Now it's time to bring in some help, where do you get started and how? Read on to learn more.

In this blog post I would like to help you break down the stages you will need to go through to make your life easier when starting with a virtual assistant. I fully appreciate how hard it is to hand over your business to essentially a stranger. However, their reputation is normally their bread and butter so do take a look around at recommendations and testimonials.

In the past I've paid for courses where we've been shown how to vet them, what questions to ask and how to get the most out of the them and I guess for some people these are handy. If you're low in confidence then this may be a fabulous way to get started - especially if you've never had an employee before. Now here are my recommendations:

How are Virtual Assistants Employed?

You can find most of them as Freelancers working for themselves or through an agency. They are still Freelancers but the agency helps them find customers for a fee. This means that the Freelancer has their own insurance, pays their own stamp, etc.

Where to start

First of all, work out what you would like help with:

> Invoicing

> Creating Mail merge/email campaigns

> Social Media Management

> Onboarding Clients

> Follow Up Customer Care

> Creating Graphics

> Creating / upgrading Presentations

Then work out what THEY need to know to perform each of these tasks.

Do they need to have knowledge of certain professional systems?  Like a bank / payroll system.

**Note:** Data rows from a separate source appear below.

-- ==== Sys2Proof/Machine/AsmText.lean ====
section
/-! DEFINITION. The text of a command list (30_encoding.md R74, R75): one statement per line, comments
after a semicolon, decimal and hex numbers. A text is a list of characters. What R74 leaves open of the
text (spaces, the names of labels, the case of hex digits) is fixed in log entry 20. -/

namespace Sys2Proof.Machine

/-- The parts of a text between the occurrences of a character. -/
def splitChar (c : Char) (cs : List Char) : List (List Char) :=
  match cs with
  | [] => [[]]
  | d :: rest =>
    if d = c then [] :: splitChar c rest
    else
      match splitChar c rest with
      | [] => [[d]]
      | part :: parts => (d :: part) :: parts

/-- A character that only separates: a space, a tab or a carriage return. -/
def isBlank (c : Char) : Bool := c = ' ' || c = '\t' || c = '\r'

/-- A text without the blanks at its two ends. -/
def trimBlanks (cs : List Char) : List Char :=
  ((cs.dropWhile isBlank).reverse.dropWhile isBlank).reverse

/-- The value of a digit in a base of at most 16. -/
def digitValue (base : Nat) (c : Char) : Option Nat :=
  let v :=
    if '0' ≤ c ∧ c ≤ '9' then c.toNat - 48
    else if 'a' ≤ c ∧ c ≤ 'f' then c.toNat - 87
    else if 'A' ≤ c ∧ c ≤ 'F' then c.toNat - 55
    else 16
  if v < base then some v else none

/-- The number that digits spell after the value `acc`. -/
def digitsFrom (base acc : Nat) (cs : List Char) : Option Nat :=
  match cs with
  | [] => some acc
  | c :: rest => (digitValue base c).bind fun v => digitsFrom base (acc * base + v) rest

/-- A number: decimal, or hex with 0x (30_encoding.md R74). -/
def parseNumber (cs : List Char) : Option Nat :=
  match cs with
  | [] => none
  | ['0', 'x'] => none
  | '0' :: 'x' :: digits => digitsFrom 16 0 digits
  | digits => digitsFrom 10 0 digits

/-- A name that a label may have: letters, digits and underscores, no digit first. -/
def isLabelName (cs : List Char) : Bool :=
  match cs with
  | [] => false
  | c :: rest => (c.isAlpha || c = '_') && rest.all fun d => d.isAlphanum || d = '_'

/-- An operand: a number, or the name of a label with the address it binds. -/
def parseOperand (labels : List Char → Option Nat) (cs : List Char) : Option Nat :=
  if isLabelName cs then labels cs else parseNumber cs

/-- The values of the operands, in their order; `none` where one of them has none. -/
def operandValues (labels : List Char → Option Nat) (parts : List (List Char)) : Option (List Nat) :=
  match parts with
  | [] => some []
  | part :: rest =>
    (parseOperand labels (trimBlanks part)).bind fun n => (operandValues labels rest).map (n :: ·)

/-- The operands of a statement, separated by commas. -/
def parseOperands (labels : List Char → Option Nat) (cs : List Char) : Option (List Nat) :=
  if trimBlanks cs = [] then some [] else operandValues labels (splitChar ',' cs)

/-- The element type that a mnemonic's suffix names (30_encoding.md R74). -/
def parseFmt (cs : List Char) : Option Fmt :=
  if cs = ['u', '8'] then some .u8
  else if cs = ['u', '1', '6'] then some .u16
  else none

/-- A mnemonic that takes an element type, with its operands: a command of R74's table, or a
pseudo-instruction of R75. -/
def typedStatement (m : List Char) (t : Fmt) (ops : List Nat) : Option (List Instr) :=
  if m = ['L', 'U', 'T', 'L', 'D'] then
    match ops with
    | [src, w, h] => some [.lutld t src w h]
    | _ => none
  else if m = ['L', 'U', 'T'] then
    match ops with
    | [src, w, h, dst] => some [.lut t src w h dst]
    | _ => none
  else if m = ['I', 'N', 'V'] then
    match ops with
    | [src, w, h, dst] => some [.inv t src w h dst]
    | _ => none
  else if m = ['C', 'O', 'M', 'P', 'O', 'S', 'E'] then
    match ops with
    | [src, w, h, dst] => some [.compose t src w h dst]
    | _ => none
  else if m = ['D', 'E', 'C', 'O', 'M', 'P'] then
    match ops with
    | [src, w, h, dstb, dstr] => some [.decomp t src w h dstb dstr]
    | _ => none
  else if m = ['D', 'I', 'T', 'H', '1'] then
    match ops with
    | [src, w, h, dst, f] => some [.dith1 t src w h dst f]
    | _ => none
  else if m = ['D', 'I', 'T', 'H', 'N'] then
    match ops with
    | [src, w, h, dst] => some [.dithn t src w h dst]
    | _ => none
  else if m = ['T', 'O', 'N', 'E'] then
    match ops with
    | [src, w, h, tmp, dst] => some (pseudoTone t src w h tmp dst)
    | _ => none
  else if m = ['P', 'R', 'I', 'N', 'T'] then
    match ops with
    | [src, w, h, t1, t2, canvas, cw, ch, frames] =>
      some (pseudoPrint t src w h t1 t2 canvas cw ch frames)
    | _ => none
  else none

/-- The statements of a mnemonic and its operands: `.org`, `.cmd`, HALT and NOP take no element type,
every other mnemonic takes one, and each takes every one (30_encoding.md R74). -/
def parseMnemonic (m : List Char) (ops : List Nat) : Option (List Stmt) :=
  if m = ['.', 'o', 'r', 'g'] then
    match ops with
    | [a] => some [.org a]
    | _ => none
  else if m = ['.', 'c', 'm', 'd'] then
    match ops with
    | [w0, w1, w2, w3, w4, w5, w6, w7] =>
      if ∀ w ∈ ops, w < 4294967296 then
        some [.cmd ⟨.ofNat 32 w0, .ofNat 32 w1, .ofNat 32 w2, .ofNat 32 w3, .ofNat 32 w4, .ofNat 32 w5,
          .ofNat 32 w6, .ofNat 32 w7⟩]
      else none
    | _ => none
  else if m = ['H', 'A', 'L', 'T'] then
    if ops = [] then some [.instr .halt] else none
  else if m = ['N', 'O', 'P'] then
    if ops = [] then some [.instr .nop] else none
  else
    match splitChar '.' m with
    | [name, suffix] =>
      (parseFmt suffix).bind fun t => (typedStatement name t ops).map fun is => is.map Stmt.instr
    | _ => none

/-- One line: nothing, a label, or a mnemonic and its operands (30_encoding.md R74). DESIGN CHOICE (log
entry 20): a label stands on a line of its own, so `loop: NOP` is refused. The address of an
`.org` is a number, since labels stand for addresses that `.org` decides. -/
def parseLine (labels : List Char → Option Nat) (line : List Char) : Option (List Stmt) :=
  let text := trimBlanks (line.takeWhile fun c => c ≠ ';')
  let m := text.takeWhile fun c => !isBlank c
  let visible := if m = ['.', 'o', 'r', 'g'] then fun _ => none else labels
  if text = [] then some []
  else if text.getLast? = some ':' then
    if isLabelName text.dropLast then some [.label (String.ofList text.dropLast)] else none
  else
    (parseOperands visible (text.dropWhile fun c => !isBlank c)).bind (parseMnemonic m)

/-- The statements of the lines; `none` where one of them is no statement. -/
def parseLines (labels : List Char → Option Nat) (lines : List (List Char)) : Option (List Stmt) :=
  match lines with
  | [] => some []
  | line :: rest =>
    (parseLine labels line).bind fun stmts => (parseLines labels rest).map (stmts ++ ·)

/-- The address that a list of bound labels gives a name. -/
def labelAddress (bound : List (String × Nat)) (name : List Char) : Option Nat :=
  match bound with
  | [] => none
  | (n, a) :: rest => if n = String.ofList name then some a else labelAddress rest name

/-- Assembling a text: its commands with their addresses, from address 0 until an `.org` names another;
`none` where the assembler refuses. The first reading finds the labels' addresses, which no operand
decides; the second puts them where operands name them. A label bound twice is refused. -/
def assembleText (text : List Char) : Option (List (Nat × CmdWords)) :=
  let lines := splitChar '\n' text
  (parseLines (fun _ => some 0) lines).bind fun first =>
    let bound := labelsFrom 0 first
    if (bound.map Prod.fst).Nodup then
      (parseLines (labelAddress bound) lines).bind (assembleFrom 0)
    else none

end Sys2Proof.Machine
end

Do you need to train them in how you do things?

Don't forget! There are a LOT of virtual assistants, there's a very strong chance that if you look around long enough or use an agency - you'll find someone or maybe two people who can do the work without any further training.

Next you'll need to provide a Process (Project Management) for them to complete.

This is so you manage each others expectations. I personally prefer to use Asana, a Free Project Management tool but there are plenty of them around. In here I put in what I expect done, when I expect it by and who I want to let know.

I currently have two VA's and a website designer on my Asana and each time I have a request for some work I'll tag the appropriate person. If you're not going to use a tool like this then please be clear of a timeframe. They cannot read your mind and most likely will have other clients to manage as well. So please be fair and give them a heads up. That way they can plan their clients and their own time better.

I currently have my VA's based outside of Ireland. To this end I also need to understand what time they are available to and from (they are both international) so if you're using an oversees agency, please understand what time their day starts and ends.


You will most likely need to Zoom them when you first meet your VA, or if you're lucky and they're local, meet them face to face. You'll need to check that they understand your end goal. You need to clarify certain details and see if you gel together. It's not however you making friends. This is a member of staff and you're welcome to know who they are and any relationships they have etc but the work matters most.


Any VA of note will have one. Please make sure they do and make sure you read it fully. Check their payment expectations and their termination information as well, there may be speculations that you need to be aware of.

Now, go do those things that you've been putting off because you simply didn't have the knowledge or manpower! Stop trying to do everything when there is simply no need and start doing more of what you love by handing over the stuff you don't.